──────── Material supplied

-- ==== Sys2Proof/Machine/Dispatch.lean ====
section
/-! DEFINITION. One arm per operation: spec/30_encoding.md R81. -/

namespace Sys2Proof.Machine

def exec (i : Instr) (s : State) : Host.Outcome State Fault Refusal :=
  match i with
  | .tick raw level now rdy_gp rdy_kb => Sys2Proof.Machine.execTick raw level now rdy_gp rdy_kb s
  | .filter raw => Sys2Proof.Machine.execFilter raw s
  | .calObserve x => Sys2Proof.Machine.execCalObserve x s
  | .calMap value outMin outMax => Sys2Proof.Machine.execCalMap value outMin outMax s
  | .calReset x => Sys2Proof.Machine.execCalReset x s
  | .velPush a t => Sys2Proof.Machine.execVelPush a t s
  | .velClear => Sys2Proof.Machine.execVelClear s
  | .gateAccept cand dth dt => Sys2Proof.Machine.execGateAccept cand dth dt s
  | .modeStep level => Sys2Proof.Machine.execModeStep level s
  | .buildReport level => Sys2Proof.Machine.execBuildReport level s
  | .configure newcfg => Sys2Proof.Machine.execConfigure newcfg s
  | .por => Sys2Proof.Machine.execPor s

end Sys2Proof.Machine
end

────────────────
──────── Material supplied

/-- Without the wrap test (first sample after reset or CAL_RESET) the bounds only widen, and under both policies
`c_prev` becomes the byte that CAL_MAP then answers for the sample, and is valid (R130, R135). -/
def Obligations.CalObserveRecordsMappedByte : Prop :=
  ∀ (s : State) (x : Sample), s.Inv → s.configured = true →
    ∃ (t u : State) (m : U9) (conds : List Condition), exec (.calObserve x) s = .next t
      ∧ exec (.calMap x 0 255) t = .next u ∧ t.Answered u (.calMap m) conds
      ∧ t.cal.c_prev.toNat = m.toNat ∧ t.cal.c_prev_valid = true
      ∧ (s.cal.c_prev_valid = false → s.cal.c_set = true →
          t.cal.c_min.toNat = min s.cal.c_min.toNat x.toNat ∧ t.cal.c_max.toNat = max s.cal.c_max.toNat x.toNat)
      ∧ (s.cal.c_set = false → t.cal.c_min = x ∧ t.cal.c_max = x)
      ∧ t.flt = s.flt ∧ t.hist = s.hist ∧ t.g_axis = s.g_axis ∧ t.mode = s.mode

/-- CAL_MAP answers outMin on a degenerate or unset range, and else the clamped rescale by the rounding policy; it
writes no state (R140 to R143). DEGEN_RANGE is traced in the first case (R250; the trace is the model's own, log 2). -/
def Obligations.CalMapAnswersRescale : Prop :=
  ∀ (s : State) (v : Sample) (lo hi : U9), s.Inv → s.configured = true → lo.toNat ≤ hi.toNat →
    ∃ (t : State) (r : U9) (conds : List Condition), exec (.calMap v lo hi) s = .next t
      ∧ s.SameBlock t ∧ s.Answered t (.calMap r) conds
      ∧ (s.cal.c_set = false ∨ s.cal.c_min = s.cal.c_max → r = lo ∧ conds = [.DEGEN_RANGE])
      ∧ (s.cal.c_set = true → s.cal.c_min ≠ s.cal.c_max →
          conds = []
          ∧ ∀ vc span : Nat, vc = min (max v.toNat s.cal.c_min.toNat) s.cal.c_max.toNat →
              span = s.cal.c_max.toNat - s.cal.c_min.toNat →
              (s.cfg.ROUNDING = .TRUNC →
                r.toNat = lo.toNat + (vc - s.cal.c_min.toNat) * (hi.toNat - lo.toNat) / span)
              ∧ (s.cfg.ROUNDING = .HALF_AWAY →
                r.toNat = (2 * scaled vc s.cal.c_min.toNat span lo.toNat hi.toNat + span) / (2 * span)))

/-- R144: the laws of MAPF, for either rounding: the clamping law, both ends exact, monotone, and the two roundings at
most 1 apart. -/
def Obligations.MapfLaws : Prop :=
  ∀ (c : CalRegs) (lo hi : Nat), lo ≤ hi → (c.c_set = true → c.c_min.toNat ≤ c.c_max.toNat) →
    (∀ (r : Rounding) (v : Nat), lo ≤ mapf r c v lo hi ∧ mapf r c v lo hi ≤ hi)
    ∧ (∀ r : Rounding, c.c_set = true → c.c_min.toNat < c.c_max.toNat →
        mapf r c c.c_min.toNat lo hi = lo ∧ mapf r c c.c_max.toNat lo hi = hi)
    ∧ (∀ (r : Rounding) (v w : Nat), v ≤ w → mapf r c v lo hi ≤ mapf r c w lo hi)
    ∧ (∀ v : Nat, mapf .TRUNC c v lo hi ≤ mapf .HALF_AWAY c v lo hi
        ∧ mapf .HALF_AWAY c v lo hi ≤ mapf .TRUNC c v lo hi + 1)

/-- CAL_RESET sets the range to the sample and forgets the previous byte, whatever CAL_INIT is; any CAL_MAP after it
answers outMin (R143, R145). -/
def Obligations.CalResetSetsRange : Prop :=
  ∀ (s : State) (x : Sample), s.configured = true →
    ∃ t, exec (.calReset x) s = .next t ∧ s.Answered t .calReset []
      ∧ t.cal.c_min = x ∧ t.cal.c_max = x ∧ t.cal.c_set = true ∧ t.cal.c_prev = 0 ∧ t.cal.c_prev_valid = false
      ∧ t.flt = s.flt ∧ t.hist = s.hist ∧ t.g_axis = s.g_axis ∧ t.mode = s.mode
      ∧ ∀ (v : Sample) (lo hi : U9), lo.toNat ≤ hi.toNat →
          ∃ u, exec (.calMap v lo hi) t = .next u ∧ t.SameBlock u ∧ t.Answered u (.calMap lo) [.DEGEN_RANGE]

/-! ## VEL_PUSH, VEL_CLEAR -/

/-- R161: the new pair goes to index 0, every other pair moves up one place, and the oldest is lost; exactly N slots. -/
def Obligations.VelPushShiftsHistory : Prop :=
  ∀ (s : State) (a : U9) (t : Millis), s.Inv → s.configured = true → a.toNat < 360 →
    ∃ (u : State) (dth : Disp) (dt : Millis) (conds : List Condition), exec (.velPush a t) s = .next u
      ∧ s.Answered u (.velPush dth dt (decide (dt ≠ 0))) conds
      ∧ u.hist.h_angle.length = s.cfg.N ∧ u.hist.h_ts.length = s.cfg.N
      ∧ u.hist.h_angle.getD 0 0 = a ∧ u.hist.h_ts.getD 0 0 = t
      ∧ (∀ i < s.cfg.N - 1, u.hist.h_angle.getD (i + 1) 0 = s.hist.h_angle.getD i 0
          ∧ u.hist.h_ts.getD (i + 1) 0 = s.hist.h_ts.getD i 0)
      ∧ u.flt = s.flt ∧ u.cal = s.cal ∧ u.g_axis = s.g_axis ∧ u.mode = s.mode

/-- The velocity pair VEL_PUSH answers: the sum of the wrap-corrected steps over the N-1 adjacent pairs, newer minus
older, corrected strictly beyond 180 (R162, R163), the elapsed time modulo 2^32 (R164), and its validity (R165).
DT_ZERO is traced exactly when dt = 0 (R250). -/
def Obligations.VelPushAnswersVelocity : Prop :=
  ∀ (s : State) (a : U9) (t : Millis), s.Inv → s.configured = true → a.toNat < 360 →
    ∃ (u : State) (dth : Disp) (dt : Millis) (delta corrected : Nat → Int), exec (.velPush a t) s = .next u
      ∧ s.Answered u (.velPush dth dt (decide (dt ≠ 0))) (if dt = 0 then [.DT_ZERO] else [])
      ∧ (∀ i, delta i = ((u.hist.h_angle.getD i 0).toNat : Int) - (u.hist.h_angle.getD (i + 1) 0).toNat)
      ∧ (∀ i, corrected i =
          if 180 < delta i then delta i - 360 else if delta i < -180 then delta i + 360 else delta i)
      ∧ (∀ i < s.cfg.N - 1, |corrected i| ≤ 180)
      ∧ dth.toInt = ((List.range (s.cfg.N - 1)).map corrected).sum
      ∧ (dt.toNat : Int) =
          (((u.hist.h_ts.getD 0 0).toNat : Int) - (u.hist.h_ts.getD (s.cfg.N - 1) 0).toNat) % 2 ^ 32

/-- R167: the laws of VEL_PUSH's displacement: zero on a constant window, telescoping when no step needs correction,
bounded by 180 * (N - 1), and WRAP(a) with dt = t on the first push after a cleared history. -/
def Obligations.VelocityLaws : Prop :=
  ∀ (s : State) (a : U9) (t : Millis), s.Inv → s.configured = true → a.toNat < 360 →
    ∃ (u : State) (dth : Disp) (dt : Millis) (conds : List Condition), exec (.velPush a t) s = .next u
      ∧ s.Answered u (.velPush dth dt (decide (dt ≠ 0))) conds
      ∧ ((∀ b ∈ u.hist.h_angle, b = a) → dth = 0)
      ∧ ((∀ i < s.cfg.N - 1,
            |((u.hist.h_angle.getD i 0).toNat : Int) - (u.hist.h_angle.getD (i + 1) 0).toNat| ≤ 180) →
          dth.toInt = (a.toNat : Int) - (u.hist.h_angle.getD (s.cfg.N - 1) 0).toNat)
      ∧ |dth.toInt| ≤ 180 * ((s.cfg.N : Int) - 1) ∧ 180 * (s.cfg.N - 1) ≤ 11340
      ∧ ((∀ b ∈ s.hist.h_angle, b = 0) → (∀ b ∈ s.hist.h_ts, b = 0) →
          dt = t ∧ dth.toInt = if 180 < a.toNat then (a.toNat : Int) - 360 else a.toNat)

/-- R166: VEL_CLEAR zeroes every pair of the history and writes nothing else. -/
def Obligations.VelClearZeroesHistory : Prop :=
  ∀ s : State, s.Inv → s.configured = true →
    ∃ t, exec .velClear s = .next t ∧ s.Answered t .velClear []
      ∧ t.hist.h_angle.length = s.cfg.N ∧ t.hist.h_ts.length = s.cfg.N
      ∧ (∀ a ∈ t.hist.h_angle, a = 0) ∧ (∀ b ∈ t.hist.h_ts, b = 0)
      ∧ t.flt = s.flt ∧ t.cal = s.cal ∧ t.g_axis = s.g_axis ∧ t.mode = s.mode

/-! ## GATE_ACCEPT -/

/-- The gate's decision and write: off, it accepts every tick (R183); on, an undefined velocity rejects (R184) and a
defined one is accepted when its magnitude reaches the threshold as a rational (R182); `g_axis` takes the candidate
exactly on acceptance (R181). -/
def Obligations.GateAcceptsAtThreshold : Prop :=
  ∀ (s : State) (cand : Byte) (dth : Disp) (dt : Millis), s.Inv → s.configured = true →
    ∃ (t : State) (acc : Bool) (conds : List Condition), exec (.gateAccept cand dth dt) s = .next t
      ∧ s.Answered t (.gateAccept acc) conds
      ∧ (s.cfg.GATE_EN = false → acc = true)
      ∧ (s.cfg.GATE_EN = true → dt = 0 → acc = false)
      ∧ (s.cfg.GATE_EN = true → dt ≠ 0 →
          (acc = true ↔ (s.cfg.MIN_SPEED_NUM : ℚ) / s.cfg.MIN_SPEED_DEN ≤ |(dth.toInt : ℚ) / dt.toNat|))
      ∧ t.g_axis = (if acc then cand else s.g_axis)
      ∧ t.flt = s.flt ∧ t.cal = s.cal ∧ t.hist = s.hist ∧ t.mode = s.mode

────────────────

§ **Try it**: Copy out each line of the data where the string "configured" appears.

§ **Answer to the exercise**:
  ∀ (s : State) (x : Sample), s.Inv → s.configured = true →
  ∀ (s : State) (v : Sample) (lo hi : U9), s.Inv → s.configured = true → lo.toNat ≤ hi.toNat →
  ∀ (s : State) (x : Sample), s.configured = true →
  ∀ (s : State) (a : U9) (t : Millis), s.Inv → s.configured = true → a.toNat < 360 →
  ∀ (s : State) (a : U9) (t : Millis), s.Inv → s.configured = true → a.toNat < 360 →
  ∀ (s : State) (a : U9) (t : Millis), s.Inv → s.configured = true → a.toNat < 360 →
  ∀ s : State, s.Inv → s.configured = true →
  ∀ (s : State) (cand : Byte) (dth : Disp) (dt : Millis), s.Inv → s.configured = true →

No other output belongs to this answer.